Трубку чуть было не бросили, но я успела крикнуть.

– Соедините меня, пожалуйста, с нею! Я попробую ее успокоить до своего приезда по телефону.

Трубка ударилась о стол, потом я услышала какие-то переключки, а еще через минуту послышалось тяжелое, сиплое дыхание в трубке. Я боялась открыть рот и получить в ответ смертельный электрический разряд в мою ушную раковину. Она ждала, я это чувствовала, и молчание было страшнее экзаменационной тишины.

– Бабушка, это я, Дина… Дома все в порядке… Прости меня за…

Я закашлялась. Но вранье перло из меня.

– Я закрыла на ключ спальню, музыкальную, гостиную.
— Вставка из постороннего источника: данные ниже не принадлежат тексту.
@[simp] theorem State.updPort_now (f : Port → Port) (s : State) : (s.updPort f).now = s.now := rfl
@[simp] theorem State.updPort_phase (f : Port → Port) (s : State) : (s.updPort f).phase = s.phase := rfl
@[simp] theorem State.updPort_stations (f : Port → Port) (s : State) : (s.updPort f).stations = s.stations := rfl
@[simp] theorem State.updPort_sched (f : Port → Port) (s : State) : (s.updPort f).sched = s.sched := rfl
@[simp] theorem State.updPort_cache (f : Port → Port) (s : State) : (s.updPort f).cache = s.cache := rfl
@[simp] theorem State.updPort_gathering (f : Port → Port) (s : State) : (s.updPort f).gathering = s.gathering := rfl
@[simp] theorem State.updPort_carousel (f : Port → Port) (s : State) : (s.updPort f).carousel = s.carousel := rfl
@[simp] theorem State.updPort_format (f : Port → Port) (s : State) : (s.updPort f).format = s.format := rfl
@[simp] theorem State.updPort_miller (f : Port → Port) (s : State) : (s.updPort f).miller = s.miller := rfl
@[simp] theorem State.updPort_pot (f : Port → Port) (s : State) : (s.updPort f).pot = s.pot := rfl
@[simp] theorem State.updPort_glue (f : Port → Port) (s : State) : (s.updPort f).glue = s.glue := rfl
@[simp] theorem State.updPort_cover (f : Port → Port) (s : State) : (s.updPort f).cover = s.cover := rfl
@[simp] theorem State.updPort_trim (f : Port → Port) (s : State) : (s.updPort f).trim = s.trim := rfl
@[simp] theorem State.updPort_line (f : Port → Port) (s : State) : (s.updPort f).line = s.line := rfl
@[simp] theorem State.updPort_port (f : Port → Port) (s : State) : (s.updPort f).port = f s.port := rfl
@[simp] theorem State.updPort_config (f : Port → Port) (s : State) : (s.updPort f).config = s.config := rfl
@[simp] theorem State.updPort_pins (f : Port → Port) (s : State) : (s.updPort f).pins = s.pins := rfl
@[simp] theorem State.updPort_mem (f : Port → Port) (s : State) : (s.updPort f).mem = s.mem := rfl
@[simp] theorem State.updPort_pending (f : Port → Port) (s : State) : (s.updPort f).pending = s.pending := rfl

@[simp] theorem State.updConfig_now (f : Configuration → Configuration) (s : State) : (s.updConfig f).now = s.now := rfl
@[simp] theorem State.updConfig_phase (f : Configuration → Configuration) (s : State) : (s.updConfig f).phase = s.phase := rfl
@[simp] theorem State.updConfig_stations (f : Configuration → Configuration) (s : State) : (s.updConfig f).stations = s.stations := rfl
@[simp] theorem State.updConfig_sched (f : Configuration → Configuration) (s : State) : (s.updConfig f).sched = s.sched := rfl
@[simp] theorem State.updConfig_cache (f : Configuration → Configuration) (s : State) : (s.updConfig f).cache = s.cache := rfl
@[simp] theorem State.updConfig_gathering (f : Configuration → Configuration) (s : State) : (s.updConfig f).gathering = s.gathering := rfl
@[simp] theorem State.updConfig_carousel (f : Configuration → Configuration) (s : State) : (s.updConfig f).carousel = s.carousel := rfl
@[simp] theorem State.updConfig_format (f : Configuration → Configuration) (s : State) : (s.updConfig f).format = s.format := rfl
@[simp] theorem State.updConfig_miller (f : Configuration → Configuration) (s : State) : (s.updConfig f).miller = s.miller := rfl
@[simp] theorem State.updConfig_pot (f : Configuration → Configuration) (s : State) : (s.updConfig f).pot = s.pot := rfl
@[simp] theorem State.updConfig_glue (f : Configuration → Configuration) (s : State) : (s.updConfig f).glue = s.glue := rfl
@[simp] theorem State.updConfig_cover (f : Configuration → Configuration) (s : State) : (s.updConfig f).cover = s.cover := rfl
@[simp] theorem State.updConfig_trim (f : Configuration → Configuration) (s : State) : (s.updConfig f).trim = s.trim := rfl
@[simp] theorem State.updConfig_line (f : Configuration → Configuration) (s : State) : (s.updConfig f).line = s.line := rfl
@[simp] theorem State.updConfig_port (f : Configuration → Configuration) (s : State) : (s.updConfig f).port = s.port := rfl
@[simp] theorem State.updConfig_config (f : Configuration → Configuration) (s : State) : (s.updConfig f).config = f s.config := rfl
@[simp] theorem State.updConfig_pins (f : Configuration → Configuration) (s : State) : (s.updConfig f).pins = s.pins := rfl
@[simp] theorem State.updConfig_mem (f : Configuration → Configuration) (s : State) : (s.updConfig f).mem = s.mem := rfl
@[simp] theorem State.updConfig_pending (f : Configuration → Configuration) (s : State) : (s.updConfig f).pending = s.pending := rfl

@[simp] theorem State.updPins_now (f : Pins → Pins) (s : State) : (s.updPins f).now = s.now := rfl
@[simp] theorem State.updPins_phase (f : Pins → Pins) (s : State) : (s.updPins f).phase = s.phase := rfl
@[simp] theorem State.updPins_stations (f : Pins → Pins) (s : State) : (s.updPins f).stations = s.stations := rfl
@[simp] theorem State.updPins_sched (f : Pins → Pins) (s : State) : (s.updPins f).sched = s.sched := rfl
@[simp] theorem State.updPins_cache (f : Pins → Pins) (s : State) : (s.updPins f).cache = s.cache := rfl
@[simp] theorem State.updPins_gathering (f : Pins → Pins) (s : State) : (s.updPins f).gathering = s.gathering := rfl
@[simp] theorem State.updPins_carousel (f : Pins → Pins) (s : State) : (s.updPins f).carousel = s.carousel := rfl
@[simp] theorem State.updPins_format (f : Pins → Pins) (s : State) : (s.updPins f).format = s.format := rfl
@[simp] theorem State.updPins_miller (f : Pins → Pins) (s : State) : (s.updPins f).miller = s.miller := rfl
@[simp] theorem State.updPins_pot (f : Pins → Pins) (s : State) : (s.updPins f).pot = s.pot := rfl
@[simp] theorem State.updPins_glue (f : Pins → Pins) (s : State) : (s.updPins f).glue = s.glue := rfl
@[simp] theorem State.updPins_cover (f : Pins → Pins) (s : State) : (s.updPins f).cover = s.cover := rfl
@[simp] theorem State.updPins_trim (f : Pins → Pins) (s : State) : (s.updPins f).trim = s.trim := rfl
@[simp] theorem State.updPins_line (f : Pins → Pins) (s : State) : (s.updPins f).line = s.line := rfl
@[simp] theorem State.updPins_port (f : Pins → Pins) (s : State) : (s.updPins f).port = s.port := rfl
@[simp] theorem State.updPins_config (f : Pins → Pins) (s : State) : (s.updPins f).config = s.config := rfl
@[simp] theorem State.updPins_pins (f : Pins → Pins) (s : State) : (s.updPins f).pins = f s.pins := rfl
@[simp] theorem State.updPins_mem (f : Pins → Pins) (s : State) : (s.updPins f).mem = s.mem := rfl
@[simp] theorem State.updPins_pending (f : Pins → Pins) (s : State) : (s.updPins f).pending = s.pending := rfl

@[simp] theorem State.updMem_now (f : Memory → Memory) (s : State) : (s.updMem f).now = s.now := rfl
@[simp] theorem State.updMem_phase (f : Memory → Memory) (s : State) : (s.updMem f).phase = s.phase := rfl
@[simp] theorem State.updMem_stations (f : Memory → Memory) (s : State) : (s.updMem f).stations = s.stations := rfl
@[simp] theorem State.updMem_sched (f : Memory → Memory) (s : State) : (s.updMem f).sched = s.sched := rfl
@[simp] theorem State.updMem_cache (f : Memory → Memory) (s : State) : (s.updMem f).cache = s.cache := rfl
@[simp] theorem State.updMem_gathering (f : Memory → Memory) (s : State) : (s.updMem f).gathering = s.gathering := rfl
@[simp] theorem State.updMem_carousel (f : Memory → Memory) (s : State) : (s.updMem f).carousel = s.carousel := rfl
@[simp] theorem State.updMem_format (f : Memory → Memory) (s : State) : (s.updMem f).format = s.format := rfl
@[simp] theorem State.updMem_miller (f : Memory → Memory) (s : State) : (s.updMem f).miller = s.miller := rfl
@[simp] theorem State.updMem_pot (f : Memory → Memory) (s : State) : (s.updMem f).pot = s.pot := rfl
@[simp] theorem State.updMem_glue (f : Memory → Memory) (s : State) : (s.updMem f).glue = s.glue := rfl
@[simp] theorem State.updMem_cover (f : Memory → Memory) (s : State) : (s.updMem f).cover = s.cover := rfl
@[simp] theorem State.updMem_trim (f : Memory → Memory) (s : State) : (s.updMem f).trim = s.trim := rfl
@[simp] theorem State.updMem_line (f : Memory → Memory) (s : State) : (s.updMem f).line = s.line := rfl
@[simp] theorem State.updMem_port (f : Memory → Memory) (s : State) : (s.updMem f).port = s.port := rfl
@[simp] theorem State.updMem_config (f : Memory → Memory) (s : State) : (s.updMem f).config = s.config := rfl
@[simp] theorem State.updMem_pins (f : Memory → Memory) (s : State) : (s.updMem f).pins = s.pins := rfl
@[simp] theorem State.updMem_mem (f : Memory → Memory) (s : State) : (s.updMem f).mem = f s.mem := rfl
@[simp] theorem State.updMem_pending (f : Memory → Memory) (s : State) : (s.updMem f).pending = s.pending := rfl

end Sys2Proof.Machine
end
В ответ полетело нечленораздельное бурчание, недовольное и оспаривающее мое сообщение. Она поняла, что я вру. Телефонная розетка имелась только в спальне, под книжными полками, значит, она поняла, что я знаю о существовании библиотеки и до сих пор нахожусь в спальне – как бы я могла иначе общаться с нею по телефону? Надо как-то выкручиваться.

– Бабушка… прости, я ни к чему не прикасаюсь, лишь вытянула провод в коридор, откуда и беседую с тобой.

Долгая, очень долгая пауза. Бабка мучилась, металась между верой и проклятием. Потом ее голос покатился вниз, в уже знакомый мне по ночным концертам булькающий клокот, и трубку бросили.

Я вышла из спальни-библиотеки. Мне стало капельку стыдно, даже чуть сильнее прежнего за свое вторжение в чужую жизнь. Я вспомнила слова отца, цитирующего Екклесиаста: «Притесняя других, мы размениваем мудрость на глупость». Первой и так у меня были крохи, да и те растеряла среди последних событий. А второй, получается, я накопила за несколько дней столько, сколько вся моя прошлая жизнь мне не подарила.

Я чувствовала себя неуютно и как-то гадливо. Мое «Я» уменьшилось до размеров простейшей одноклеточной инфузории. Я всегда презирала мухоподобных людишек, прилипших к дворовым лавочкам и живших чужими жизнями, страстями, чувствами, мыслями, идеями, интересами, прикладывающих ухо со стеклянной банкой к соседним стенам или полу, чтобы как-то наполнить собственные душевные пустоты, облагающих себя правом судить других и мерить чужие судьбы с прыщеобразных холмиков своих никчемных. А ведь я сама постепенно уподобляюсь им. Ничто так не умаляет и не уничтожает личность, как ее попытки вторгнуться в чужую жизнь. Откуда во мне эта грязь, это мещанство? Мне протянули руку помощи, предоставив бесплатное жилье в большой московской квартире в центре города, а я на эту руку такой грязи навалила.